Whenever a line below holds the word "reset", count it once; report the total and nothing else.

INPUT DATA:
# # # # #
-- ==== Sys2Proof/Tests/Slice0.lean ====
section
/-! SUPPORT. Own tests: ill-formed terms, command words, one-step tests and witnesses of hypotheses.
Expected values are those of spec/30_encoding.md R63-R67 and of spec/95_test_vectors.md, whose row each
test names (`V 2.4/12` is row 12 of its section 2.4, `W5` a row of its section 1). -/

namespace Sys2Proof.Tests

open Sys2Proof Sys2Proof.Machine

/- The kernel checks these tests one at a time, and elaborated in parallel each would hold a thread's whole
stack while it waits for its turn. -/
set_option Elab.async false

/-! ### Helpers -/

/-- The machine after reset, of profile `p`, with these requests presented. -/
def testState (p : Profile) (requests : List PortRequest) : State :=
  { State.reset with block := .admitted (Lut.ofProfile p), requests := requests }

/-- The code units of an ASCII text. -/
def codes (text : String) : List Byte := text.toList.map fun c => BitVec.ofNat 8 c.toNat

/-- The request of a line of R72. -/
def lineOf (text : String) : Option Request :=
  match parseLine text.toList with
  | some (some line) => assemble line
  | _ => none

/-- The response to a line of R72 after one step, and whether it is on the request's port. -/
def answer (p : Profile) (text : String) : Option Response :=
  match lineOf text with
  | none => none
  | some q =>
    match step (testState p [⟨3, q⟩]) with
    | .next t => if t.requests = [] then t.inFlight.head?.map fun a => a.rsp else none
    | _ => none

/-- An OK response with a string. -/
def okText (text : String) : Option Response :=
  some { zeroResponse with
    lenOut := BitVec.ofNat 4 (codes text).length, strOut := slotsOf (codes text) }

/-- An OK response with a number. -/
def okValue (v : Nat) : Option Response := some { zeroResponse with valOut := BitVec.ofNat 64 v }

/-- A request with a string of `len` code units. -/
def textRequest (cmd : BitVec 8) (len : Nat) (text : String) : Request :=
  { zeroRequest with cmd := cmd, lenIn := BitVec.ofNat 32 len, strIn := slotsOf (codes text) }

/-- A request with a number. -/
def valueRequest (cmd : BitVec 8) (v : Nat) : Request :=
  { zeroRequest with cmd := cmd, valIn := BitVec.ofNat 64 v }

/-! ### Ill-formed terms are refused -/

theorem test_reservedBits_refused : Command.wellFormed ⟨0b0001, 0b000, 0⟩ = false := by decide
theorem test_reservedFunctions_refused :
    Command.wellFormed ⟨0, 0b101, 0⟩ = false ∧ Command.wellFormed ⟨0, 0b111, 1⟩ = false := by decide
theorem test_width_refused :
    Command.wellFormed ⟨0, 0b011, 1⟩ = false ∧ Command.wellFormed ⟨0, 0b100, 1⟩ = false := by decide

theorem test_line_without_number_refused :
    AsmLine.wellFormed (.number .pol32 5) = false ∧ AsmLine.wellFormed (.bare .encp32) = false := by decide
theorem test_line_number_too_wide_refused :
    AsmLine.wellFormed (.number .encp64 (2 ^ 64)) = false ∧
    AsmLine.wellFormed (.text .dec32 (some (2 ^ 32)) none) = false ∧
    AsmLine.wellFormed (.raw 256 none none none) = false := by decide +kernel
theorem test_line_text_of_wrong_mnemonic_refused :
    AsmLine.wellFormed (.text .encp32 none (some [])) = false ∧
    AsmLine.wellFormed (.text .dec32 none none) = false := by decide
theorem test_line_twelve_code_units_refused :
    AsmLine.wellFormed (.text .dec64 none (some (List.replicate 12 0x2D))) = false ∧
    AsmLine.wellFormed (.raw 4 none none (some (List.replicate 12 0x2D))) = false := by decide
# # # # #
EXPECTED ANSWER:
2